--- START ---

/-- An accepted store that has not committed (R283), or an atomic on its way to the head of a flight (R116). -/
structure Store where
  id : Nat
  /-- identity of the word it belongs to -/
  word : Nat
  /-- c3 operation of a chained store -/
  op : Option Nat := none
  team : Nat
  thread : Nat
  clause : DWord
  widx : Word
  /-- address of the lane's access, and the first byte of this part in it -/
  va : DWord
  off : Nat := 0
  place : Place
  data : List Byte
  /-- of an atomic: what it computes -/
  rmw : Option Rmw := none
  /-- of an MSTS: the group whose program order it keeps (R222) -/
  tile : Option Nat := none
  /-- .atom: one indivisible write -/
  atomic : Bool := false
  /-- HINT of the access (R95) -/
  hint : Nat := 0
  /-- stranded, with the cause that R122 now gives (R284) -/
  stranded : Option (BitVec 8) := none
  deriving DecidableEq, Repr, Inhabited

/-- A register a completion writes. -/
structure RegWrite where
  thread : Nat
  /-- operand number (R69) -/
  reg : Nat
  value : Word
  tag : Bool := false
  deriving DecidableEq, Repr, Inhabited

/-- A lane of a load that has not taken its value (R142, R271). -/
structure Lane where
  thread : Nat
  /-- first byte of this part in the access: a b128 access is two parts, an L6 access three (R271) -/
  off : Nat := 0
  place : Place
  va : DWord
  /-- registers of D it fills, lowest first; none for a lane whose group takes another lane's value (R77) -/
  regs : List Nat
  /-- the value, once taken -/
  taken : Option Nat := none
  /-- the value is that of an accepted atomic, which takes it at the head of its flight (R116, R232) -/
  rmw : Bool := false
  deriving DecidableEq, Repr, Inhabited

/-- A projection request of one lane (R225, R235, R237). -/
structure Proj where
  thread : Nat
  view : View
  viewReg : Nat
  plinth : Nat
  /-- of an XMV, the plinth of its digital service (R226) -/
  digital : Option Nat := none
  /-- where the parts of the record lie, read when the plinth serves the request; none once it is read -/
  places : List Place
  /-- frames pinned for its lines (R123) -/
  pins : List Nat := []
  record : List Byte := []
  cstart : Nat
  count : Nat
  /-- first register of D, or none for a scratch row or a tile row -/
  reg : Option Nat
  /-- scratch row of LDVA -/
  row : Option Nat := none
  /-- tile of XMV.t -/
  tile : Option Nat := none
  deriving DecidableEq, Repr, Inhabited

/-- A marking under way to the plinths (R240, R241). -/
structure Marking where
  /-- plinths not reached yet -/
  plinths : List Nat
  desc : DWord
  /-- the generation that stays, or none for VINV: every generation is discarded -/
  keep : Option Word
  /-- arrays are withdrawn too: VPUB and VINV.x -/
  arrays : Bool
  matva : DWord
  /-- bytes of the matrix -/
  bytes : Nat
  deriving DecidableEq, Repr, Inhabited

/-- A counted word that has not completed (R140). -/
structure CWord where
  id : Nat
  team : Nat
  clause : DWord
  widx : Word
  /-- the flag it counts on -/
  flag : Option Nat
  /-- lowest-numbered group of its bundle, which names its alcove (R108); the model's own -/
  lead : Nat := 0
  /-- groups with an active lane -/
  groups : List Nat
  /-- bytes of the access, and sign extension from 8 or 16 bits, and the L6 form (R228, R230) -/
  size : Nat := 0
  signed : Bool := false
  l6 : Bool := false
  hint : Nat := 0
  lanes : List Lane := []
  projs : List Proj := []
  writes : List RegWrite := []
  markings : List Marking := []
  /-- XMV.t: the tile it writes, the rows formed so far by home lane, and whether arrays served any (R226) -/
  tile : Option Nat := none
  rows : List (Nat × List Word) := []
  bounded : Bool := false
  /-- groups that wait for the firmware's reply (R264) -/
  calls : List Nat := []
  /-- the pipe in which the word's entry has a slot from issue on (R107) -/
  pipe : Option Nat := none
  /-- a matrix operation or a group call: a halt waits for it, also where no flag counts it (R216, R320) -/
  awaited : Bool := false
  deriving DecidableEq, Repr, Inhabited

/-- A lane of a copy (R256, R257). -/
structure CopyLane where
  thread : Nat
  src : DWord
  srcScratch : Bool
  dst : DWord
  dstScratch : Bool
  count : Nat
  /-- of the lanes of one thread in one operation (R117), which one this is -/
  nth : Nat := 0
  /-- 16-byte units moved -/
  moved : List Nat := []
  /-- frames pinned (R123) -/
  pins : List Nat := []
  /-- ended by a fault -/
  failed : Bool := false
  /-- CPYC: the slot reserved -/
  slot : Option Nat := none
  /-- CPYC: the slot was marked done -/
  done : Bool := false
  deriving DecidableEq, Repr, Inhabited

/-- What an engine operation does (R144). -/
inductive OpKind where
  | copy (lanes : List CopyLane)
  | cpyc (buf : Nat) (lanes : List CopyLane)
  /-- LDVA: its requests, and the writes to D at retirement (R237) -/
  | view (projs : List Proj) (writes : List RegWrite)
  /-- XPROG: view register, its content, plinths still programming, status reached -/
  | xprog (reg : Nat) (view : View) (plinths : List Nat) (status : Nat)
  /-- XCAL: arrays still retrimming, by their calibration key -/
  | xcal (arrays : List Nat)
  /-- a chained store or atomic -/
  | chained
  /-- FLINK, FCUT, FSWAP: flight, the joining die, the leaving die -/
  | relink (flight : Nat) (joining : Option Nat) (leaving : Option Nat)
  deriving DecidableEq, Repr, Inhabited

/-- An engine operation that has not retired, in issue order (R145). -/
structure Op where
  id : Nat
  team : Nat
  group : Nat
  cls : Nat
  clause : DWord
  widx : Word
  hint : Nat := 0
  kind : OpKind
  /-- of XPROG, the group's threads that were active: those of its access (R301) -/
  lanes : List Nat := []
  done : Bool := false
  deriving DecidableEq, Repr, Inhabited
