/-- Threads of whose earlier loads a store keeps behind (R271): its own, or its whole group's for a tile's. -/
def Store.threads (st : Store) (t : Team) : List Nat :=
  match st.tile with
  | some g => upFrom (g * t.decl.width) t.decl.width
  | none => [st.thread]

/-- Whether a store was accepted before a halt for a stranded store of its group, and waits for the return from
it (R284). -/
def Team.untilReturn (t : Team) (st : Store) : Bool :=
  match t.halt with
  | none => false
  | some h =>
    let trap := (h.outer.map (·.1)).getD h.trap
    trap.info.stranded = some (t.groupOf st.thread) &&
      (match h.mark with
       | some m => st.id < m
       | none => true)

/-- Whether a store is held until TRET (R284): the fault of a stranded store of its group has been taken, and its halt lasts. An
atomic is not. -/
def Team.heldStore (t : Team) (st : Store) : Bool :=
  st.rmw.isNone &&
  (t.raised.any (fun x => x.info.stranded = some (t.groupOf st.thread)) || t.untilReturn st)

/-! ### Atomics (R231, R232) -/

/-- A number of `w` bits read as signed. -/
def signedNat (w x : Nat) : Int := if x < 2 ^ (w - 1) then x else (x : Int) - 2 ^ w

/-- new(AOP, old, b) at a width (R232). -/
def atomNew (aop w old b : Nat) : Nat :=
  match aop with
  | 0 => (old + b) % 2 ^ w
  | 1 => (old + 2 ^ w - b) % 2 ^ w
  | 2 => if signedNat w b < signedNat w old then b else old
  | 3 => if signedNat w old < signedNat w b then b else old
  | 4 => min old b
  | 5 => max old b
  | 6 => old &&& b
  | 7 => old ||| b
  | 8 => old ^^^ b
  | 9 => b
  | 10 => if b ≤ old then 0 else old + 1
  | 11 => if old = 0 || b < old then b else old - 1
  | 12 => (Fmt.fp32.fadd .rne old b).bits
  | 13 => (Fmt.fp32.fminmax false old b).bits
  | _ => (Fmt.fp32.fminmax true old b).bits

/-- What an accepted atomic writes for an old value of `n` bytes; none for a CAS that fails (R232). -/
def Rmw.new (r : Rmw) (n old : Nat) : Option Nat :=
  if r.aop = 15 then (if old = r.compare then some r.operand else none)
  else some (atomNew r.aop (8 * n) old r.operand)

/-- Whether the stores of a store's word cover a whole line (R103). -/
def State.coversLine (s : State) (st : Store) (line : Nat) : Bool :=
  (upFrom (line * 128) 128).all (fun a => st.place.bytes.contains a ||
    s.stores.any (fun x => x.word = st.word && x.place.chain = st.place.chain && !x.place.scratch &&
      x.place.bytes.contains a))

/-- Whether a store covers whole each line of scratch that it touches (R103): an MSTS does, or the stores of its word
together. -/
def State.coversScratch (s : State) (st : Store) (line : Nat) : Bool :=
  if st.tile.isSome then (sortUp (st.place.bytes.map lineOf)).all (fun l =>
    (upFrom (l * 128) 128).all st.place.bytes.contains)
  else (upFrom (line * 128) 128).all (fun a => st.place.bytes.contains a ||
    s.stores.any (fun x => x.word = st.word && x.place.scratch && x.place.bytes.contains a))

/-- The store as it enters its flight. -/
def Store.flying (st : Store) (f e d : Nat) (data : List Byte) : Flying :=
  { id := st.id, op := st.op.getD 0, flight := f, entry := e, die := d, offsets := st.place.bytes, data := data,
    team := st.team, thread := st.thread, hint := st.hint, va := st.va, clause := st.clause, widx := st.widx }

/-- The lane of an accepted atomic takes the old value (R232). -/
def State.giveOld (s : State) (st : Store) (old : Nat) : State :=
  match s.word st.word with
  | some w => s.setWord { w with lanes := w.lanes.map (fun l =>
      if l.thread = st.thread then { l with taken := some old, rmw := false } else l) }
  | none => s

/-- The lane of an atomic that meets a fault keeps its destination (R303). -/
def State.dropLane (s : State) (st : Store) : State :=
  match s.word st.word with
  | some w => if st.rmw.isSome then s.setWord { w with lanes := w.lanes.filter (fun l => l.thread ≠ st.thread) } else s
  | none => s

/-- The acquire part at a scope (R91, R253, R285): wider than .team, the L1 copies of the team's cores go; at
.sys, every clean T1 line of the die's slices goes too. -/
def State.acquire (s : State) (t : Team) (g scope : Nat) : State :=
  let s := if 2 ≤ scope then t.coreList.foldl State.clearL1 s else s
  if scope = 5 then
    { s with l2 := s.l2.filter (fun l =>
        l.dirty || !isT1 (l.line * 128) || l.slice / 32 ≠ coreDie (t.coreOf g)) }
  else s

/-- An accepted store or atomic at the head of its flight (R229, R232): a failing CAS is not forwarded. -/
def State.performChained (s : State) (t : Team) (st : Store) (f e : Nat) : State :=
  match (s.flight f).stepList.head? with
  | none => s
  | some (_, d, _) =>
    match st.rmw with
    | none => s.enterHead (st.flying f e d st.data)
    | some r =>
      let n := st.place.bytes.length
      let old := ofBytesLE (st.place.bytes.map (s.pointByte t st.place))
      let s := match r.acquire with
        | some scope => (s.giveOld st old).acquire t (t.groupOf st.thread) scope
        | none => s.giveOld st old
      match r.new n old with
      | some x => s.enterHead (st.flying f e d (bytesLE n x))
      | none => s

/-- Address of the first line with an uncorrectable error that a global store meets, at its slices or in an L1 of its
team's cores (R103; log 100). -/
def State.badStore (s : State) (t : Team) (st : Store) : Option Nat :=
  match (s.physOf st.place).find? (fun a => s.poison.contains (lineOf a)) with
  | some a => some (lineOf a * 128)
  | none => if st.place.chain.isSome then none else t.coreList.findSome? (fun c => s.badCopy c st.place.bytes)

/-- Writes an accepted store at its point: scratch, the slices, or the head of the flight (R229, R268, R283). A
partial store to a line with an error is discarded and reported; the stores of one word that cover the whole line
clear the poison (R103, R303). -/
def State.perform (s : State) (t : Team) (st : Store) : State :=
  let s := { s with stores := s.stores.filter (fun x => x.id ≠ st.id) }
  if st.place.scratch then
    let whole := s.coversScratch st (lineOf (st.place.bytes.headD 0))
    match s.badLine t 0 st.place with
    | some a =>
      if whole then
        (s.writeScratch st.team (st.place.bytes.zip st.data)).mapTeam st.team (fun t =>
          { t with badScratch := t.badScratch.filter (fun l => !(st.place.bytes.any (fun a => lineOf a = l))) })
      else s.report st.team (t.groupOf st.thread) (asyncInfo 0x30 (t.mask [st.thread]) a 0 st.clause st.widx)
    | none => s.writeScratch st.team (st.place.bytes.zip st.data)
  else
    let phys := s.physOf st.place
    let whole := s.coversLine st (lineOf (st.place.bytes.headD 0))
    match if whole then none else s.badStore t st with
    | some a =>
      (s.dropLane st).report st.team (t.groupOf st.thread) (asyncInfo 0x30 (t.mask [st.thread]) a 0 st.clause st.widx)
    | none =>
      let s := { s with poison := s.poison.filter (fun l => !whole || !(phys.any (fun a => lineOf a = l))) }
      match st.place.chain with
      | some (f, e) => s.performChained t st f e
      | none =>
        let ps := st.place.bytes.zip st.data
        let lines := sortUp (st.place.bytes.map lineOf)
        let s := s.pokeBytes st.place.home st.hint ps
        let s := t.coreList.foldl (fun s c => s.updateL1 c st.hint ps) s
        let s := if whole then t.coreList.foldl (fun s c => s.mendL1 c lines) s else s
        s.recordWrite lines

/-- Whether the point where an accepted store commits takes it now: the head of a flight may hold it (R133). -/
def State.mayEnter (s : State) (t : Team) (st : Store) : Bool :=
  st.stranded.isNone && s.gateOpen t.vi st.place && !s.acquiring st.team st.thread st.id &&
  (match st.place.chain with
   | some (f, e) =>
     (match (s.flight f).stepList.head? with
      | some (_, d, _) => s.headTakes (st.flying f e d [])
      | none => false)
   | none => true)

/-- Whether an accepted store can commit now, apart from the order within its thread. -/
def State.mayCommit (s : State) (t : Team) (st : Store) : Bool := s.mayEnter t st && !t.heldStore st

/-- The earlier loads that a store follows take their values, where they can (R271). -/
def State.settleFor (s : State) (t : Team) (st : Store) : State :=
  (st.threads t).foldl (fun s th => s.settleThread st.team th st.word) s

/-- Whether nothing in its own order keeps a store back: no earlier overlapping store, no earlier load (R227, R271). -/
def State.inOrder (s : State) (t : Team) (st : Store) : Bool :=
  !s.blockedStore st && !((st.threads t).any (fun th => s.unsettled st.team th st.word t.vi))

/-- The held stores of its own thread that a store of a handler follows at some byte (R271, R284). -/
def State.heldUnder (s : State) (t : Team) (st : Store) : List Store :=
  if t.heldStore st then []
  else s.stores.filter (fun x => x.id < st.id && s.isOwn st.team st.thread x && t.heldStore x && x.stranded.isNone &&
    x.place.overlaps st.place)

/-- Held stores are written where nothing but the hold keeps them back: a later access of the handler to their bytes has to
follow them (log 112). -/
def State.performHeld (s : State) (t : Team) (l : List Store) : State :=
  l.foldl (fun s x => if s.mayEnter t x && s.inOrder t x then s.perform t x else s) s

/-- Commits an accepted store where a condition lets it (R283): first the earlier loads of its thread take their values
(R271), and held stores to its bytes are written. Where it cannot commit yet nothing changes but those. -/
def State.commitIf (s : State) (may : State → Team → Store → Bool) (id : Nat) : State :=
  match s.stores.find? (fun x => x.id = id) with
  | none => s
  | some st =>
    match s.team st.team with
    | none => s
    | some t =>
      let s := s.settleFor t st
      let s := s.performHeld t (s.heldUnder t st)
      if may s t st && s.inOrder t st then s.perform t st else s

/-- Commits a store (R283). -/
def State.commit (s : State) (id : Nat) : State := s.commitIf State.mayCommit id

/-- Commits a store, whatever holds it behind a stranded one (R283, R284, R94). -/
def State.pushStore (s : State) (id : Nat) : State := s.commitIf State.mayEnter id

/-- Commits a list of stores in order. -/
def State.commitAll (s : State) (ids : List Nat) : State := ids.foldl State.commit s

/-- Commits the stores that an access of a team follows at its bytes: in a handler those held until its return too (log 112). -/
def State.commitAhead (s : State) (t : Team) (l : List Store) : State :=
  (l.map (·.id)).foldl (if t.inHandler then State.pushStore else State.commit) s

/-! ### Release and acquire -/

/-- Stores of some threads of a team, oldest first; in a handler, those accepted since its halt (R284). -/
def State.storesOf (s : State) (tk : Nat) (threads : List Nat) : List Store :=
  match s.team tk with
  | none => []
  | some t => s.stores.filter (fun st => st.team = tk && (st.threads t).any threads.contains &&
      !(t.inHandler && t.untilReturn st))

/-- Writes back every dirty T1 line (R285). -/
def State.flushT1 (s : State) : State :=
  ((s.l2.filter (fun l => l.dirty && isT1 (l.line * 128))).map (·.line)).foldl State.writeBack s

/-- Every earlier load of some threads takes its value, where it can (R271, R274). -/
def State.settleThreads (s : State) (tk : Nat) (threads : List Nat) : State :=
  threads.foldl (fun s th => s.settleThread tk th s.nextId) s

/-- Whether some thread still has a load to take its value. -/
def State.owesLoads (s : State) (t : Team) (tk : Nat) (threads : List Nat) : Bool :=
  threads.any (fun th => s.unsettled tk th s.nextId t.vi)

/-- The release of some threads at a scope, as far as it can go (R253, R274, R275, R285): their loads take their
values, their stores commit. -/
def State.release (s : State) (tk : Nat) (threads : List Nat) (scope : Nat) : State :=
  let s := s.settleThreads tk threads
  let s := s.commitAll ((s.storesOf tk threads).map (·.id))
  if scope = 5 then s.flushT1 else s

/-- Whether a chained access has nothing left on its way: the tail has acknowledged it, or the head has reported
that it writes nothing (R133, R144, R232). -/
def State.chainedDone (s : State) (op : Nat) : Bool :=
  !(s.stores.any (fun st => st.op = some op && st.stranded.isNone) || s.landing.any (fun y => y.op = op) ||
    s.acks.any (fun a => a.op = op))

/-- Whether a store on its way through a flight is a word's own (R275): a copy engine's is waited for by a counter
alone (R280). -/
def State.ownWord (s : State) (op : Nat) : Bool :=
  match s.op op with
  | some o => o.kind = .chained
  | none => true

/-- Chained stores and atomics of some threads that the tail has not acknowledged, the increments of VPUB among them
(R253, R275). -/
def State.owesChained (s : State) (tk : Nat) (threads : List Nat) : Bool :=
  s.landing.any (fun y => y.team = tk && threads.contains y.thread && s.ownWord y.op) ||
  s.acks.any (fun a => a.team = tk && threads.contains a.thread && s.ownWord a.op)

/-- Whether a release of some threads is complete: nothing uncommitted, every chained store acknowledged, and
no earlier atomic or load still owed (R253, R274, R275). Stores behind a closed gate will be dropped (R130). -/
def State.released (s : State) (t : Team) (tk : Nat) (threads : List Nat) : Bool :=
  (s.storesOf tk threads).all (fun st => !s.gateOpen t.vi st.place) && !s.owesLoads t tk threads &&
  !s.owesChained tk threads

/-- The stranded store that a release point of some threads meets first (R284). -/
def State.strandedOf (s : State) (tk : Nat) (threads : List Nat) : Option Store :=
  (s.storesOf tk threads).find? (fun st => st.stranded.isSome)

end Sys2Proof.Machine
end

--- END ---

◆ What is being asked ◆
Exactly as they stand, please print the lines from the first line of the records above down to the line that includes "row of LDVA -/", both of those included and no others.

◆ Solution to this exercise ◆
/-- An accepted store that has not committed (R283), or an atomic on its way to the head of a flight (R116). -/
structure Store where
  id : Nat
  /-- identity of the word it belongs to -/
  word : Nat
  /-- c3 operation of a chained store -/
  op : Option Nat := none
  team : Nat
  thread : Nat
  clause : DWord
  widx : Word
  /-- address of the lane's access, and the first byte of this part in it -/
  va : DWord
  off : Nat := 0
  place : Place
  data : List Byte
  /-- of an atomic: what it computes -/
  rmw : Option Rmw := none
  /-- of an MSTS: the group whose program order it keeps (R222) -/
  tile : Option Nat := none
  /-- .atom: one indivisible write -/
  atomic : Bool := false
  /-- HINT of the access (R95) -/
  hint : Nat := 0
  /-- stranded, with the cause that R122 now gives (R284) -/
  stranded : Option (BitVec 8) := none
  deriving DecidableEq, Repr, Inhabited

/-- A register a completion writes. -/
structure RegWrite where
  thread : Nat
  /-- operand number (R69) -/
  reg : Nat
  value : Word
  tag : Bool := false
  deriving DecidableEq, Repr, Inhabited

/-- A lane of a load that has not taken its value (R142, R271). -/
structure Lane where
  thread : Nat
  /-- first byte of this part in the access: a b128 access is two parts, an L6 access three (R271) -/
  off : Nat := 0
  place : Place
  va : DWord
  /-- registers of D it fills, lowest first; none for a lane whose group takes another lane's value (R77) -/
  regs : List Nat
  /-- the value, once taken -/
  taken : Option Nat := none
  /-- the value is that of an accepted atomic, which takes it at the head of its flight (R116, R232) -/
  rmw : Bool := false
  deriving DecidableEq, Repr, Inhabited

/-- A projection request of one lane (R225, R235, R237). -/
structure Proj where
  thread : Nat
  view : View
  viewReg : Nat
  plinth : Nat
  /-- of an XMV, the plinth of its digital service (R226) -/
  digital : Option Nat := none
  /-- where the parts of the record lie, read when the plinth serves the request; none once it is read -/
  places : List Place
  /-- frames pinned for its lines (R123) -/
  pins : List Nat := []
  record : List Byte := []
  cstart : Nat
  count : Nat
  /-- first register of D, or none for a scratch row or a tile row -/
  reg : Option Nat
  /-- scratch row of LDVA -/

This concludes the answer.